Uncaged Campaigns
- Formation: 1993; 33 years ago
- Founder: Angela Roberts, Lynn Williamson
- Purpose: Animal rights

= Uncaged Campaigns =

British non-profit organization

Uncaged Campaigns is a Sheffield, UK, based anti-vivisection, not-for-profit organization that advocates for animal rights.

==History==

Uncaged Campaigns was established in 1993 by Angela Roberts and Lynn Williamson. They are a peaceful international animal protection organization based in Sheffield, England. Their main campaigns are opposition to animal experiments and xenotransplantation, the global boycott of Procter & Gamble, and the positive promotion of animal rights and democratic action on animal issues through the political system. Dan Lyons was campaigns director until becoming the CEO of the Centre for Animals and Social Justice in 2011.

Uncaged Campaigns is an animal rights organization that rejects animal welfare. They have commented that "animal welfare is an empty concept without the legal right to have that welfare protected. Uncaged promoted an international debate about the ethical and political status of animals and campaigned for international recognition of animal rights".

==Activism==
Uncaged aims include:

- Opposition to the abuse of animals
- A scientific critique of vivisection
- A commitment to democracy, human and nonhuman rights, and environmental sustainability.

==Notability==
Uncaged are noted for their campaigns in the UK against vivisection and in particular their Global Boycott of Procter & Gamble due to the company's continued use of animal testing for cosmetics. This has taken the form of media campaigns resulting in TV and newspaper coverage. They achieved publicity by projecting the message "Procter & Gamble test on animals" onto the Angel Of The North statue in March 2006.

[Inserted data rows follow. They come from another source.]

-- ==== Sys2Proof/Machine/Rings.lean ====
section
/-! DEFINITION. Tenants, rings, doorbells, the completion path, held output, host wakes and interrupts
(R72 to R74, R232 to R240, R251, R252, R262). -/

namespace Sys2Proof.Machine

/-! ## Tenants and rings (R232, R235) -/

/-- Change a ring. -/
def setRing (s : State) (r : Nat) (x : Ring) : State :=
  s.setServing { s.serving with rings := aset s.serving.rings r x }

/-- The tenant that owns a ring's block (R232). -/
def ringTenant (s : State) (r : Nat) : Option Nat :=
  let t := s.val 0x2801 (r / 512 + 1)
  if r < 65536 ∧ t < 64 then some t else none

/-- A tenant is enabled. -/
def tenantOn (s : State) (t : Nat) : Bool := decide (s.val 0x2800 (t + 1) = 1)

/-- The lifecycle state and the mode of start-up let the serving plane run, tenants included (R94, R99). -/
def planeRuns (s : State) : Bool :=
  !s.inHarbour && (match s.lifecycle with
    | .factory => true | .development => true | .deployed => true
    | .blank => false | .service => false | .final => false)

/-- A ring has a live request: a live berth, a pending wait or an entry held at admission. -/
def ringLive (s : State) (r : Nat) : Bool :=
  s.serving.berths.any (fun b => decide (b.ring = r) && b.live)
    || (ringOf s r).wait.isSome || (ringOf s r).held.isSome

/-- Host memory is within reach: the link is in L0 or L1 (R251). -/
def hostUp (s : State) : Bool := match s.power.link with | .l0 => true | .l1 => true | _ => false

/-- Output is held: the link is asleep, or what was held has not been written yet (R251, R252). -/
def holding (s : State) : Bool :=
  !hostUp s || !s.serving.hold.isEmpty || s.serving.berths.any (fun b => !b.staging.isEmpty)

/-! ## The ring record (R235) -/

/-- The 64 bytes of a ring record. -/
def Ring.bytes (r : Ring) : Bytes :=
  fields [(8, r.sqBase), (8, r.cqBase), (1, r.depthLog2), (1, r.cls), (2, r.vector), (2, r.coalesceCount),
    (2, r.coalesceTime), (1, b2n r.enabled), (7, 0), (4, r.sqFetched), (4, r.cqPosted), (24, 0)]

/-- A ring as a record's bytes set it up, keeping what the device counts. -/
def Ring.with (r : Ring) (val : Bytes) : Ring :=
  { r with
    sqBase := fld val 0 8, cqBase := fld val 8 8, depthLog2 := fld val 16 1, cls := fld val 17 1
    vector := fld val 18 2, coalesceCount := fld val 20 2, coalesceTime := fld val 22 2
    enabled := bitOf (fld val 24 1) 0 }

/-- A ring with its counts and its phase as they are after it has been turned on. -/
def Ring.fresh (r : Ring) : Ring :=
  { r with sqFetched := 0, cqPosted := 0, sqTail := 0, cqHead := 0, reserved := 0, unsignalled := 0 }

/-- Ranges and alignments of a ring record (R235, R374). -/
def ringRange (ch : Channel) (val : Bytes) : Bool :=
  decide (4 ≤ fld val 16 1) && decide (fld val 16 1 ≤ 12) && decide (fld val 17 1 ≤ 3)
    && !(decide (fld val 17 1 = 0) && (chanTenant ch).isSome)
    && (decide (fld val 18 2 ≤ 255) || decide (fld val 18 2 = 0xFFFF))
    && decide (fld val 20 2 ≤ 4096) && decide (fld val 22 2 ≤ 10000)
    && decide (fld val 0 8 % 4096 = 0) && decide (fld val 8 8 % 4096 = 0)

/-- Two set-ups differ in no more than vector and coalescing. -/
def Ring.sameButSignals (a b : Ring) : Bool :=
  decide (a.sqBase = b.sqBase) && decide (a.cqBase = b.cqBase) && decide (a.depthLog2 = b.depthLog2)
    && decide (a.cls = b.cls) && decide (a.enabled = b.enabled)

/-- A write of the selected ring's record (R235). "A write that sets enabled" is one that turns the ring on; a
disabled tenant's ring cannot be turned on (DEDUCED, log 36). -/
def applyRingRecord (ch : Channel) (t : Nat) (val : Bytes) (s : State) : Applied :=
  let r := s.sel ch (tenantObj t 2) 1
  let old := ringOf s r
  let new := old.with val
  let turnsOn := new.enabled && !old.enabled
  guarded
    [(decide (val.length = 64), abLength), (decide (ringTenant s r = some t), abExists),
     (decide (fld val 24 1 < 2) && zeroAt val 25 7 && zeroAt val 40 24, abMalformed),
     (old.sameButSignals new || !ringLive s r, abNotIdle),
     (ringRange ch val, abRange),
     (!turnsOn || tenantOn s t, abInconsistent)]
    (fun s => accept (setRing s r (if turnsOn then new.fresh else new))) s

/-- RING_RECORD. -/
def execRingRecord (ch : Channel) (t : Fin 64) (val : Bytes) (s : State) : Host.Outcome State Fault Refusal :=
  objectWrite ch (tenantObj t.val 2) 2 val (applyRingRecord ch t.val val) s

/-- A write of Tenant Enabled (R232): disabling turns the tenant's rings off. -/
def applyTenantEnabled (t : Nat) (val : Bytes) (s : State) : Applied :=
  let busy := s.serving.berths.any (fun b => decide (b.tenant = t) && (b.live || decide (b.st = .parked)))
  guarded
    [(!(decide (leNat val = 0) && (busy || s.serving.rings.any (fun p => decide (ringTenant s p.1 = some t) && ringLive s p.1))),
       abNotIdle),
     (decide (leNat val ≤ 1), abRange)]
    (fun s =>
      let s1 := s.setVal 0x2800 (t + 1) (leNat val)
      accept (copyToMembers 0x2800 (t + 1) val <| if leNat val = 1 then s1
        else s1.setServing { s1.serving with rings := s1.serving.rings.map (fun p =>
          if ringTenant s p.1 = some t then (p.1, { p.2 with enabled := false }) else p) })) s

/-- A write of Block Owner (R232). -/
def applyBlockOwner (b : Nat) (val : Bytes) (s : State) : Applied :=
  guarded
    [(!s.serving.rings.any (fun p => decide (p.1 / 512 = b) && p.2.enabled), abNotIdle),
     (decide (leNat val < 64) || decide (leNat val = 0xFF), abRange)]
    (fun s => accept (copyToMembers 0x2801 (b + 1) val (s.setVal 0x2801 (b + 1) (leNat val)))) s

/-- A write of a berth quota (R233). -/
def applyBerthQuota (t : Nat) (val : Bytes) (s : State) : Applied :=
  let others := ((List.range 64).map (fun u => if u = t then 0 else s.val 0x2802 (u + 1))).sum
  guarded
    [(decide (leNat val ≤ 4096), abRange), (decide (others + leNat val ≤ 4096), abInconsistent)]
    (fun s => accept (copyToMembers 0x2802 (t + 1) val (s.setVal 0x2802 (t + 1) (leNat val)))) s

/-! ## Doorbells (R236) -/

/-- Whether the values of a doorbell may stand (R236). -/
def bellFits (r : Ring) (tail head : Option Nat) : Bool :=
  (match tail with
   | some v => decide ((v + 2 ^ 32 - r.sqFetched) % 2 ^ 32 ≤ r.depth)
   | none => true)
  && (match head with
   | some v => decide ((r.cqPosted + 2 ^ 32 - v) % 2 ^ 32 ≤ r.depth)
   | none => true)

/-- A ring takes doorbells: it and its tenant are enabled, a level is agreed and the plane runs. -/
def takesBells (s : State) (ring : Nat) : Bool :=
  (ringOf s ring).enabled && !decide (s.val 0x1002 2 = 0) && planeRuns s
    && (match ringTenant s ring with | some t => tenantOn s t | none => false)

/-- A doorbell's new values. -/
def ringBell (s : State) (ring : Nat) (tail head : Option Nat) : State :=
  let r := ringOf s ring
  if takesBells s ring && bellFits r tail head then
    setRing s ring { r with sqTail := tail.getD r.sqTail, cqHead := head.getD r.cqHead }
  else s.bump 0x2806 5

/-! ## Host wakes (R69, R72, R73) -/

/-- Bit of the interrupt and wake status page that a reason sets. -/
def wakeBit : WakeReason → Nat
  | .threshold => 0 | .finish => 1 | .timer => 2 | .full => 3

/-- A host wake falls due for a berth: its records are now reported (R72). -/
def hostWake (s : State) (b : Nat) (why : WakeReason) : State :=
  let s1 := setBerth s b (fun b => { b with unreported := 0 })
  s1.setPower { s1.power with wakes := s1.power.wakes ++ [(b, why)] }

/-- The status page shows the events behind a host wake (R73). -/
def showWakes (s : State) : State :=
  s.setServing { s.serving with
    wakePage := s.power.wakes.foldl (fun w p => w ||| (1#64 <<< wakeBit p.2)) s.serving.wakePage }

/-- The PCIe way of waking the host (R69): from L1.2 the link comes to L0 and a message is sent; in D3cold
WAKE_N is asserted and a PME message is due. -/
def wakeByPcie (s : State) (vector : Nat) : State :=
  match s.power.link with
  | .l12 => ((s.emit .clkreqN).setPower { s.power with link := .l0 }).msix vector
  | .l2 => (s.emit .wakeN).setPower { s.power with pme := true }
  | .l3 => (s.emit .wakeN).setPower { s.power with pme := true }
  | .down => s
  | _ => s.msix vector

/-- Number under which a wake for a completion of a ring that no berth holds is gathered. -/
def ringMark (ring : Nat) : Nat := 0x1_0000 + ring

/-- Vector of the ring of the first berth reported; a wake for the completion hold may name a ring alone. -/
def wakeVector (s : State) : Nat :=
  match s.power.wakes with
  | (b, _) :: _ =>
    if 0x1_0000 ≤ b then (ringOf s (b - 0x1_0000)).vector
    else ((berthOf s b).map (fun b => (ringOf s b.ring).vector)).getD 0xFFFF
  | [] => 0xFFFF

/-- HOST_WAKE_COALESCE (R73, R69): one host wake for the events of the window, by the methods selected. While the device
sleeps or is on its way there the window does not close: the wake stays due until a later one (DESIGN CHOICE, log 106). -/
def execHostWakeCoalesce (s : State) : Host.Outcome State Fault Refusal :=
  if s.power.wakes = [] ∨ asleep s ∨ isDown s then .next s
  else
    let how := s.val 0x2010 3
    let s1 := showWakes s
    let s2 := if how = 1 then s1 else wakeByPcie s1 (wakeVector s)
    let s3 := if how % 2 = 1 then s2.ibi 0xD2 else s2
    .next (s3.setPower { s3.power with wakes := [] })

/-- WATCH_DEADLINE_TIMER (R74): the device leaves WATCH, then wakes the host. -/
def execWatchDeadlineTimer (s : State) : Host.Outcome State Fault Refusal :=
  match s.power.state, s.power.deadline with
  | .watch, some b =>
    let s1 := hostWake s b .timer
    .next (wake 0x20 (s1.setPower { s1.power with deadline := none }))
  | _, _ => .next s

/-- HOST_SLEEP_IDLE (R251): 100 µs without host traffic, with Host Sleep Hint and ASPM L1. -/
def execHostSleepIdle (s : State) : Host.Outcome State Fault Refusal :=
  if s.val 0x2805 1 = 1 ∧ s.power.aspmL1 ∧ s.power.link = .l0 ∧ s.running ∧ !s.power.l1Asked then
    .next ((s.emit .l1Request).setPower { s.power with l1Asked := true })
  else .next s

/-! ## Interrupts (R262) -/

/-- The message of a ring's vector, which signals every completion so far. -/
def signalRing (s : State) (r : Nat) : State :=
  (setRing s r { ringOf s r with unsignalled := 0 }).msix (ringOf s r).vector

/-- After a completion has been posted: count it, send the message if it is due, set the page's bits. -/
def afterPost (s : State) (r : Nat) : State :=
  let x := ringOf s r
  let s1 := setRing s r { x with unsignalled := x.unsignalled + 1 }
  let s2 := if x.vector ≠ 0xFFFF ∧ max x.coalesceCount 1 ≤ x.unsignalled + 1 then signalRing s1 r else s1
  let t := (ringTenant s r).getD 0
  s2.setServing { s2.serving with
    tenantPending := s2.serving.tenantPending ||| (1#64 <<< t)
    blockPending := s2.serving.blockPending ||| (1#128 <<< (r / 512)) }

/-- COALESCE_TIME (R262). -/
def execCoalesceTime (ring : Nat) (s : State) : Host.Outcome State Fault Refusal :=
  let x := ringOf s ring
  if x.enabled ∧ 0 < x.unsignalled ∧ 0 < x.coalesceTime ∧ x.vector ≠ 0xFFFF then .next (signalRing s ring)
  else .next s

/-! ## Completions (R239, R251) -/

/-- The 32 bytes of a completion entry with a phase. -/
def Completion.bytes (c : Completion) (phase : Bool) : Bytes :=
  fields [(8, c.tag), (1, c.status), (1, b2n phase + 2 * b2n c.final + 4 * b2n c.parked), (2, c.berth),
    (4, c.delivered), (4, c.position), (4, c.detail), (8, c.turn)]

/-- Phase of the next completion: 1 in the first pass, inverted on each later one (R239). -/
def Ring.phase (r : Ring) : Bool := decide (r.cqPosted / r.depth % 2 = 0)

/-- Write bytes to host memory: whether it took them. -/
def hostWrite (s : State) (a : Nat) (bs : Bytes) : State × Bool :=
  if s.host.writable a bs.length then ({ s with host := s.host.setBytes a bs }, true) else (s, false)

/-- Write a completion into its ring. A write that host memory refuses is lost, and cq_posted advances
(DEDUCED, log 37). -/
def writeCompletion (s : State) (c : Completion) : State :=
  let r := ringOf s c.ring
  if !r.enabled then s
  else
    let s1 := (hostWrite s (r.cqBase + 32 * (r.cqPosted % r.depth)) (c.bytes r.phase)).1
    let s2 := setRing s1 c.ring { r with
      cqPosted := (r.cqPosted + 1) % 2 ^ 32
      reserved := if c.final then r.reserved - 1 else r.reserved }
    let t := (ringTenant s c.ring).getD 0
    afterPost ((s2.bumpBy (tenantObj t 3) 3 64 1).emit (.completion c)) c.ring

/-- Hold a completion. Fewer than 512 entries of the hold then free is the staging-full condition: the host is woken for
the completion's berth, or for its ring where it has none (R251, R72). -/
def holdCompletion (s : State) (c : Completion) : State :=
  let s1 := s.setServing { s.serving with hold := s.serving.hold ++ [c] }
  if 2048 - s1.serving.hold.length < 512 then hostWake s1 (if c.berth = 0xFFFF then ringMark c.ring else c.berth) .full
  else s1

/-- Post a completion, or hold it while output is held (R251). A berth that another node placed here has no
ring: its completion travels in the commit report. -/
def postCompletion (s : State) (c : Completion) : State :=
  if 65536 ≤ c.ring then s
  else if holding s then holdCompletion s c
  else writeCompletion s c

/-! ## Token records (R240, R251) -/

/-- Staged records a berth may hold (R72). -/
def stagingSize : Nat := 512

/-- The 8 bytes of a token record. -/
def tokenRecord (token position : Nat) (last stop : Bool) : Bytes :=
  leBytes 8 (token % 2 ^ 32 + position % 2 ^ 24 * 2 ^ 32 + b2n last * 2 ^ 56 + b2n stop * 2 ^ 57)

/-- Stage a record, and wake the host where a threshold is reached (R72). -/
def stageToken (s : State) (b : Berth) (token position : Nat) (last stop : Bool) : State :=
  let s1 := setBerth s b.num (fun b => { b with
    staging := b.staging ++ [(token, position, last, stop)], unreported := b.unreported + 1
    stagedAt := if b.unreported = 0 then s.turns else b.stagedAt, delivered := b.delivered + 1 })
  if stagingSize ≤ b.staging.length + 1 then hostWake s1 b.num .full
  else if s.val 0x2011 1 ≤ b.unreported + 1 then hostWake s1 b.num .threshold
  else s1

/-- Deliver a token of a request: the n-th record lies at output + 8n. A failed host write marks the request:
it completes FAULT, detail 0x04 (R240, R248). -/
def deliverToken (s : State) (b : Berth) (token position : Nat) (last stop : Bool) : State :=
  if holding s then stageToken s b token position last stop
  else
    let w := hostWrite s (b.output + 8 * b.delivered) (tokenRecord token position last stop)
    if w.2 then
      (setBerth w.1 b.num (fun b => { b with delivered := b.delivered + 1 })).emit (.token b.ring b.tag token)
    else setBerth w.1 b.num (fun b => { b with failing := 4 })

/-- Write a berth's staged records to its output buffer, in order (R252). -/
def flushBerth (s : State) (b : Berth) : State :=
  let first := b.delivered - b.staging.length
  let r := b.staging.zipIdx.foldl (fun acc p =>
    let w := hostWrite acc.1 (b.output + 8 * (first + p.2)) (tokenRecord p.1.1 p.1.2.1 p.1.2.2.1 p.1.2.2.2)
    ((if w.2 then w.1.emit (.token b.ring b.tag p.1.1) else w.1), acc.2 && w.2)) (s, true)
  setBerth r.1 b.num (fun b => { b with
    staging := [], unreported := 0, failing := if r.2 || b.finished then b.failing else 4 })

/-- HELD_OUTPUT_FLUSH (R252): with the link up again, every staged record, then every held completion. -/
def execHeldOutputFlush (s : State) : Host.Outcome State Fault Refusal :=
  if !hostUp s || !s.running then .next s
  else
    let s1 := s.serving.berths.foldl (fun s b => if b.staging.isEmpty then s else flushBerth s b) s
    let held := s1.serving.hold
    .next (held.foldl writeCompletion (s1.setServing { s1.serving with hold := [] }))

end Sys2Proof.Machine
end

Uncaged also won the legal right to publish the "Diaries of Despair" report and over a thousand pages of confidential documents that describe in unique detail experiments involving the transplant of genetically modified pig organs into five hundred primates. The papers reveal researchers at the former biotechnology company, Imutran, exaggerated the success of work aimed at adapting pig organs for human transplant.

In July 2009 Uncaged, along with MPs and MEPs from across the political spectrum, presented the largest ever British animal protection petition with 1.5 million signatures to 10 Downing Street. The petition called on the British Government to develop a roadmap for the elimination of animal experimentation. Uncaged has also garnered support from British politicians including Norman Baker MP, Liberal Democrat. The Uncaged website quotes him, "Uncaged keeps alive the flame of hope that one day, animal experiments will seem as outdated as today sending children up chimneys seems."

Uncaged has always maintained a peaceful protest philosophy.